Dataset extract section start

-- ==== Sys2Proof/Machine/Bundle.lean ====
section
/-!
DEFINITION. The ledger's regions as read (R569, R573, R586), configuration bundles (R574 to R579), and the ARMOIRE and SEC
pages (R591, R594, R595).
-/
namespace Sys2Proof.Machine

def armPage : Nat := 0x310
def secPage : Nat := 0x320

/- ### Bundles -/

/-- R575: a record: where it begins, its kind, its bytes after the header word. -/
structure BundleRec where
  at_ : Nat
  kind : Nat
  body : List Byte
  deriving DecidableEq, Repr

/-- R575: the records between two offsets, or the offset of one that overruns. -/
def bundleRecs (bs : List Byte) : Nat → Nat → Nat → Except Nat (List BundleRec)
  | 0, _, _ => .ok []
  | fuel + 1, at_, last =>
    if last ≤ at_ then .ok []
    else
      let w := leAt bs at_ 4
      let n := nbits w 31 8
      if n < 4 ∨ n % 4 ≠ 0 ∨ last < at_ + n then .error at_
      else
        match bundleRecs bs fuel (at_ + n) last with
        | .error e => .error e
        | .ok t => .ok (⟨at_, nbits w 7 0, sliceBytes bs (at_ + 4) (n - 4)⟩ :: t)

def bundleLen (bs : List Byte) : Nat := leAt bs 4 4
def bundleFmt (bs : List Byte) : Nat := leAt bs 0 2
def bundleSeq (bs : List Byte) : Nat := leAt bs 24 4
def bundleInstall (bs : List Byte) : Bool := (leAt bs 28 4).testBit 0

/-- The records of a bundle, to the signature. -/
def recsOf (bs : List Byte) : Except Nat (List BundleRec) := bundleRecs bs (bs.length / 4 + 1) 64 (bs.length - 96)

def recsOk (bs : List Byte) : List BundleRec := match recsOf bs with | .ok l => l | .error _ => []

/-- R575: fields of a REG record. -/
structure RegRec where
  page : Nat
  off : Nat
  width : Nat
  value : Nat
  deriving DecidableEq, Repr

def regRec (b : List Byte) : RegRec := ⟨leAt b 0 2, leAt b 2 2, leAt b 4 1, leAt b 8 8⟩

/-- R576: a REG record names a page of the page map and an offset the page defines. -/
def regRecOk (b : List Byte) : Bool :=
  let r := regRec b
  match pageInfo r.page with
  | none => false
  | some p => (r.width == 4 || r.width == 8) && decide (16 ≤ b.length) &&
      ((regAt p r.off).isSome || (decide (0x800 ≤ r.off) && counterClass p ((r.off - 0x800) / 8) != 0))

/-- R575, R576: is a record allowed in a bundle of this format? -/
def recOk (fmt : Nat) (r : BundleRec) : Bool :=
  if r.kind = 1 then regRecOk r.body
  else if r.kind = 2 then true
  else if r.kind = 3 then decide (nbits (leAt r.body 0 4) 5 4 < 2 ∧ nbits (leAt r.body 0 4) 3 0 ≤ 3)
  else if r.kind = 4 then decide (96 ≤ r.body.length)
  else if r.kind = 5 then fmt == 2
  else false

def findRec (kind : Nat) (bs : List Byte) : Option BundleRec := (recsOk bs).find? (fun r => r.kind == kind)

/-- R574: the signature holds under a key. -/
def sigOk (key bs : List Byte) : Bool := Config.ecdsaVerify key (bs.take (bs.length - 96)) (bs.drop (bs.length - 96))

def allZero (bs : List Byte) : Bool := bs.all (fun b => b == 0#8)

/-- R576: what BUNDLE_COMMIT finds: completion code and payload, or the bundle accepted. -/
inductive CommitResult
  | fail (cc : Nat) (payload : List Byte)
  | accept (bs : List Byte)
  deriving DecidableEq, Repr

/-- R72. -/
def ccOk : Nat := 0
def ccInvalidData : Nat := 2
def ccInvalidLength : Nat := 3
def ccUnsupported : Nat := 5
def ccNotPowered : Nat := 6
def ccDenied : Nat := 7
def ccVersion : Nat := 8

/-- The transfer as far as its own LENGTH, where every byte of it has been delivered. -/
def transferBytes (t : BundleTransfer) : Option (List Byte) :=
  let get (n : Nat) : List Byte := (List.range n).map (fun i => Tab.getD t.bytes i 0#8)
  let all (n : Nat) : Bool := (List.range n).all (fun i => (Tab.get? t.bytes i).isSome)
  if !all 64 then none
  else
    let n := bundleLen (get 64)
    if n < 160 ∨ n % 4 ≠ 0 ∨ t.len < n ∨ !all n then none else some (get n)

/-- R576: the checks in order. -/
def commitCheck (h : Hub) : CommitResult :=
  match h.side.bundle with
  | none => .fail ccInvalidLength []
  | some t =>
    match transferBytes t with
    | none => .fail ccInvalidLength []
    | some bs =>
      let part := leAt bs 8 8
      let serial := leAt bs 16 8
      let a := h.armoire
      let keys := (recsOk bs).filter (fun r => r.kind == 4)
      if bundleFmt bs ≠ 1 ∧ bundleFmt bs ≠ 2 then .fail ccDenied [2#8]
      else if (part ≠ 0 ∧ part ≠ 0x31424138344D4B56) ∨ (serial ≠ 0 ∧ serial ≠ a.serial) then .fail ccDenied [4#8]
      else
        let go : CommitResult :=
          if bundleSeq bs ≤ a.ownerSeq then .fail ccDenied [3#8]
          else
            match recsOf bs with
            | .error e => .fail ccInvalidData (bytesLE 4 e)
            | .ok l =>
              match l.find? (fun r => !recOk (bundleFmt bs) r) with
              | some r => .fail ccInvalidData (bytesLE 4 r.at_)
              | none => .accept bs
        match a.ownerKey with
        | some k => if bundleInstall bs || !sigOk k bs then .fail ccDenied [1#8] else go
        | none =>
          if !bundleInstall bs || keys.length != 1 || !allZero (bs.drop (bs.length - 96)) then .fail ccDenied [5#8] else go

/-- R573: detail of a bundle event: SEQ, BFMT, rejection reason. -/
def bundleDetail (bs : List Byte) (reason : Nat) : List Byte := bytesLE 4 (bundleSeq bs) ++ bytesLE 2 (bundleFmt bs) ++ bytesLE 1 reason

/-- R578: an owner key and sequence go to region 0x03. -/
def setOwner (key : Option (List Byte)) (seq : Nat) (h : Hub) : Hub :=
  let h1 := armTouch 3 { h with armoire := { h.armoire with ownerSeq := seq, ownerKey := match key with | some k => some k | none => h.armoire.ownerKey } }
  match key with
  | some k => logEvent 0x0A ((Config.sha384 k).take 16) (count secPage 3 1 h1)
  | none => h1

/-- R575: the key of an OWNER_KEY record. -/
def keyOf (bs : List Byte) : Option (List Byte) := (findRec 4 bs).map (fun r => r.body.take 96)

/-- R578: in Ledger the staged bundle is applied, or discarded where its CRC fails. -/
def applyStaged (h : Hub) : Hub :=
  match h.armoire.staged with
  | none => h
  | some b =>
    let h1 := armTouch 2 { h with armoire := { h.armoire with staged := none } }
    if !b.crcOk then raise armPage 18 h1
    else if bundleInstall b.bytes then setOwner (keyOf b.bytes) (bundleSeq b.bytes) h1
    else
      let h2 := setOwner (keyOf b.bytes) (bundleSeq b.bytes) { h1 with armoire := { h1.armoire with active := some b } }
      logEvent 0x09 (bundleDetail b.bytes 0) h2

/-- The active bundle's bytes; none: every field whose reset is per bundle takes 0, FLOOR 1 (R575). -/
def activeBundle (h : Hub) : Option (List Byte) := h.armoire.active.map (·.bytes)

/-- R575: RING_JOIN of the active bundle. -/
def bundleJoin (h : Hub) : Bool × Bool :=
  match (activeBundle h).bind (findRec 2) with
  | some r => ((leAt r.body 0 4).testBit 0, (leAt r.body 0 4).testBit 1)
  | none => (false, false)

/-- R575: PROFILE of the active bundle: POOL and OPPOINT. -/
def bundleProfile (h : Hub) : Nat × Nat :=
  match (activeBundle h).bind (findRec 3) with
  | some r => (nbits (leAt r.body 0 4) 5 4, nbits (leAt r.body 0 4) 3 0)
  | none => (0, 0)

/-- R575: REG records in bundle order, after FLOOR = 1, which a module without an active bundle takes, and here one whose
bundle gives no FLOOR. -/
def bundleRegs (h : Hub) : List RegRec :=
  ⟨0x348, 0x100, 4, 1⟩ ::
  match activeBundle h with
  | some bs => ((recsOk bs).filter (fun r => r.kind == 1)).map (fun r => regRec r.body)
  | none => []

/- ### Regions (R569) -/

/-- R569: KiB of a region's content. -/
def regionKib (r : Nat) : Nat :=
  if r = 0 then 256 else if r = 1 then 4 else if r = 2 then 2048 else if r = 3 then 4 else if r = 4 then 8
  else if r = 5 then 64 else if r = 6 then 1024 else if r = 7 then 257 else if r = 8 then 64 else if r = 9 then 16384
  else if r = 0xF then 4 else 0

/-- R565: the two words of a history record. -/
def histW0 (r : HistRecord) : Nat :=
  mkFld 63 60 r.kind + mkFld 59 59 (bit01 r.perm) + mkFld 58 58 (bit01 r.ueSeen) + mkFld 57 48 r.errors + mkFld 47 0 r.loc
def histW1 (r : HistRecord) : Nat := mkFld 63 32 r.firstPoh + mkFld 31 0 r.lastPoh

/-- R573: the 64 bytes of an event log record. -/
def eventBytes (n : Nat) (r : EventRecord) : List Byte :=
  let a := bytesLE 4 n ++ bytesLE 1 r.kind ++ bytesLE 3 0 ++ bytesLE 8 r.seconds ++ bytesLE 4 r.poh
  let d := sliceBytes r.detail 0 40
  a ++ bytesLE 4 (crc32c (a ++ d)) ++ d

/-- What the spec lays out of a region: n bytes at an offset inside what is written there; none where it lays out nothing. -/
def regionBytes (r off n : Nat) (h : Hub) : Option (List Byte) :=
  let a := h.armoire
  let pick (bs : List Byte) : Option (List Byte) := if off + n ≤ bs.length then some (sliceBytes bs off n) else none
  if r = 4 then pick ((a.defect.map (fun w => bytesLE 8 w.toNat)).flatten)
  else if r = 5 then pick ((a.histSaved.map (fun x => bytesLE 8 (histW0 x) ++ bytesLE 8 (histW1 x))).flatten)
  else if r = 2 then
    (if off + n ≤ 0x100000 then a.active.bind (fun b => pick b.bytes)
     else if 0x100000 ≤ off then a.staged.bind (fun b => if off - 0x100000 + n ≤ b.bytes.length then some (sliceBytes b.bytes (off - 0x100000) n) else none)
     else none)
  else if r = 9 then
    (let total := Tab.getD a.updates 9 0
     let at_ (slot : Nat) : Option (List Byte) :=
       ((List.range a.log.length).find? (fun i => (total - a.log.length + i) % 262144 == slot)).bind
         (fun i => (a.log[i]?).map (eventBytes (total - a.log.length + i + 1)))
     let slots := natRange (off / 64) ((off + n - 1) / 64 - off / 64 + 1)
     let parts := slots.map at_
     if parts.all (·.isSome) then some (sliceBytes ((parts.map (fun p => p.getD [])).flatten) (off % 64) n) else none)
  else none

/-- R71, R569: ARMOIRE_READ: completion code and bytes. Bytes the spec does not lay out are free values. -/
def armoireRead (region off n : Nat) (h : Hub) : (Nat × List Byte) × Hub :=
  if region = 0xF then ((ccDenied, []), h)
  else if regionKib region = 0 ∨ n = 0 ∨ 4096 < n ∨ regionKib region * 1024 < off + n then ((ccInvalidData, []), h)
  else
    match regionBytes region off n h with
    | some bs => ((ccOk, bs), h)
    | none => let r := freshBytes n h; ((ccOk, r.1), r.2)

/-- R591. -/
def armoireView (off : Nat) (h : Hub) : Option Nat :=
  let a := h.armoire
  if off = 0x40 then some (mkFld 31 16 a.spareFree + 0x0101)
  else if off = 0x48 then
    some (mkFld 63 32 (match a.active with | some b => bundleSeq b.bytes | none => 0) +
      mkFld 31 16 (match a.active with | some b => bundleFmt b.bytes | none => 0) +
      mkFld 1 1 (bit01 a.ownerKey.isSome) + mkFld 0 0 (bit01 a.staged.isSome))
  else if off = 0x58 then
    let r := regFld armPage 0x50 3 0 h
    some (mkFld 63 32 (Tab.getD a.updates r 0) + mkFld 31 0 (regionKib r))
  else none

/-- Word i of a digest. -/
def digestWord (d : List Byte) (i : Nat) : Nat := leAt d (8 * i) 8

/-- R594, R595. -/
def secView (off : Nat) (h : Hub) : Option Nat :=
  let a := h.armoire
  if off = 0x40 then
    some (mkFld 23 20 h.sec.sessions.length + mkFld 3 3 (bit01 h.cxl1.ide) + mkFld 2 2 (bit01 h.cxl0.ide) +
      mkFld 1 1 (bit01 a.chainValid) + mkFld 0 0 (bit01 a.ownerKey.isSome))
  else if 0x48 ≤ off ∧ off < 0x78 then
    some (match a.ownerKey with | some k => digestWord (Config.sha384 k) ((off - 0x48) / 8) | none => 0)
  else if 0x80 ≤ off ∧ off < 0xB0 then
    some (match a.active with | some b => digestWord (Config.sha384 b.bytes) ((off - 0x80) / 8) | none => 0)
  else if 0xC0 ≤ off ∧ off < 0xF0 then some (digestWord (Config.sha384 a.chain) ((off - 0xC0) / 8))
  else none

end Sys2Proof.Machine
end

Dataset extract section end

Within the material above, extract exactly the lines that start at the line containing "((ccOk, r.1), r.2)" and stop after the line containing "let r := regFld armPage 0x50 3 0 h", and only those.

Response:
    | none => let r := freshBytes n h; ((ccOk, r.1), r.2)

/-- R591. -/
def armoireView (off : Nat) (h : Hub) : Option Nat :=
  let a := h.armoire
  if off = 0x40 then some (mkFld 31 16 a.spareFree + 0x0101)
  else if off = 0x48 then
    some (mkFld 63 32 (match a.active with | some b => bundleSeq b.bytes | none => 0) +
      mkFld 31 16 (match a.active with | some b => bundleFmt b.bytes | none => 0) +
      mkFld 1 1 (bit01 a.ownerKey.isSome) + mkFld 0 0 (bit01 a.staged.isSome))
  else if off = 0x58 then
    let r := regFld armPage 0x50 3 0 h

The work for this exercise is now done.